**YOUR INSTRUCTIONS:** Select all lines holding the word "filter" from the entries that follow.

**RECORDS PROVIDED:**
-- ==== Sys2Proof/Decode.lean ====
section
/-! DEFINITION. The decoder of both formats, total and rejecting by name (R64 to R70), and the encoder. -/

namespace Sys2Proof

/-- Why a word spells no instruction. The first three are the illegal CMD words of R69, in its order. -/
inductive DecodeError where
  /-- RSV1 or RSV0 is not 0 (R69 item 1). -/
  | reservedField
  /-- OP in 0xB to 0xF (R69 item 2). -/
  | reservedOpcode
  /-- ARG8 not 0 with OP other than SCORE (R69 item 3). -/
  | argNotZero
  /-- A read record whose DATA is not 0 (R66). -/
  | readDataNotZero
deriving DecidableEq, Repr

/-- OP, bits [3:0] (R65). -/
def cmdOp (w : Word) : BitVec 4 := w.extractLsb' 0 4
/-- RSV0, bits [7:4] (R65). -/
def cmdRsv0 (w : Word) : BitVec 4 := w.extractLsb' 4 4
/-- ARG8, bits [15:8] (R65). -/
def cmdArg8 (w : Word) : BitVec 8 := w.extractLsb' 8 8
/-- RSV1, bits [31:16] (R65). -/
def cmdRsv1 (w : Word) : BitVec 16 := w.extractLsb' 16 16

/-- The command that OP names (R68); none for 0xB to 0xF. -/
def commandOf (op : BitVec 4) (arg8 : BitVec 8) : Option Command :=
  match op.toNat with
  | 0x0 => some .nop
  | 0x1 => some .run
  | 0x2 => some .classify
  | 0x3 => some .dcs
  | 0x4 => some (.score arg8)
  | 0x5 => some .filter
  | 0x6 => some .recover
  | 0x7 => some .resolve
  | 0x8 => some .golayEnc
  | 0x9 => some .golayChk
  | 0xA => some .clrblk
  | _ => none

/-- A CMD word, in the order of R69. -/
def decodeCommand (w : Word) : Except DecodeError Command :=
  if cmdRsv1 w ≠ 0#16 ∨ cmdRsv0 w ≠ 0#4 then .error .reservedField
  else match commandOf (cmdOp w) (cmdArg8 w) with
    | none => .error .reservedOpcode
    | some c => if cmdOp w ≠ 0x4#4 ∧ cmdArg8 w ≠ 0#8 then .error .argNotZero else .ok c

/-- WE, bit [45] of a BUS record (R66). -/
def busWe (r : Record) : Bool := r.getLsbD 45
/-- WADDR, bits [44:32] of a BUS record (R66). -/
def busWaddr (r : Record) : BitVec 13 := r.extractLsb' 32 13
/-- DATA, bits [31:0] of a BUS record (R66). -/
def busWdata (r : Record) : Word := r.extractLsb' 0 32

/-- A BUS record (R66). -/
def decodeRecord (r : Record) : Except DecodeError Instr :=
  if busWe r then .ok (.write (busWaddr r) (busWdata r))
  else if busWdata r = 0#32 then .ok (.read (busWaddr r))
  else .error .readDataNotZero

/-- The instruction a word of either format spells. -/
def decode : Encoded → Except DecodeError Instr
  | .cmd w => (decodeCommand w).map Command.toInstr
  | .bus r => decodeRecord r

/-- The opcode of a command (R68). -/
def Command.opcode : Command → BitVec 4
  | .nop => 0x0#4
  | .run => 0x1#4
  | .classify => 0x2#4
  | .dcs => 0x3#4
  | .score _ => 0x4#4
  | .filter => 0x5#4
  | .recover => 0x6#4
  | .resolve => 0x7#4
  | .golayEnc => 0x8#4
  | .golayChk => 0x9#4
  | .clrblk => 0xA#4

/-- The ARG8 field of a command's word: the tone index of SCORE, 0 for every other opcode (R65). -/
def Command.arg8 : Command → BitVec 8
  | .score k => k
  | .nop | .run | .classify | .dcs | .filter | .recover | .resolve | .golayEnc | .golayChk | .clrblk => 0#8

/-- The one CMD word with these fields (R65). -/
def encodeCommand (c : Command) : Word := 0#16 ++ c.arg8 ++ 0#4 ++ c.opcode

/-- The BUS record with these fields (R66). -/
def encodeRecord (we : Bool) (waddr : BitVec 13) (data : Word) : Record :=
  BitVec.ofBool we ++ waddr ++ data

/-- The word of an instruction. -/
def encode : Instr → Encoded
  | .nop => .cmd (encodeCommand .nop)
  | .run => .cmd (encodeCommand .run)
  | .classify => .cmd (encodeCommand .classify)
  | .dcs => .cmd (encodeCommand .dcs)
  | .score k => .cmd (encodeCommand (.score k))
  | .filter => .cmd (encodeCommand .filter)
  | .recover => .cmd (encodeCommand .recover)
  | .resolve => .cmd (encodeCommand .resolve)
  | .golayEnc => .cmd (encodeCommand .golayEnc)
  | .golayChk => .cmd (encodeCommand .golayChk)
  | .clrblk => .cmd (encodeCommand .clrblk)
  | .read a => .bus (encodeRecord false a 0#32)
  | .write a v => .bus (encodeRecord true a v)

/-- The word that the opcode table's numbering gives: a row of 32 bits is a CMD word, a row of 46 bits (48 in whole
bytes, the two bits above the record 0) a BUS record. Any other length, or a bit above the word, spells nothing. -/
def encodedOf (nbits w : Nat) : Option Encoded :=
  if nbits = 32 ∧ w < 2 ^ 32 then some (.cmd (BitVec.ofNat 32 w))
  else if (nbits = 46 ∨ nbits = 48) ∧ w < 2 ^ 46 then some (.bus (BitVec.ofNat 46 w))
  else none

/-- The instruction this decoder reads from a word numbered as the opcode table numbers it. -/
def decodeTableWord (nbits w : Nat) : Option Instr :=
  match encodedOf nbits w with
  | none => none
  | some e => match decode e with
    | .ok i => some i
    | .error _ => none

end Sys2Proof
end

**RESULT BELOW:**
  | 0x5 => some .filter
  | .filter => 0x5#4
  | .nop | .run | .classify | .dcs | .filter | .recover | .resolve | .golayEnc | .golayChk | .clrblk => 0#8
  | .filter => .cmd (encodeCommand .filter)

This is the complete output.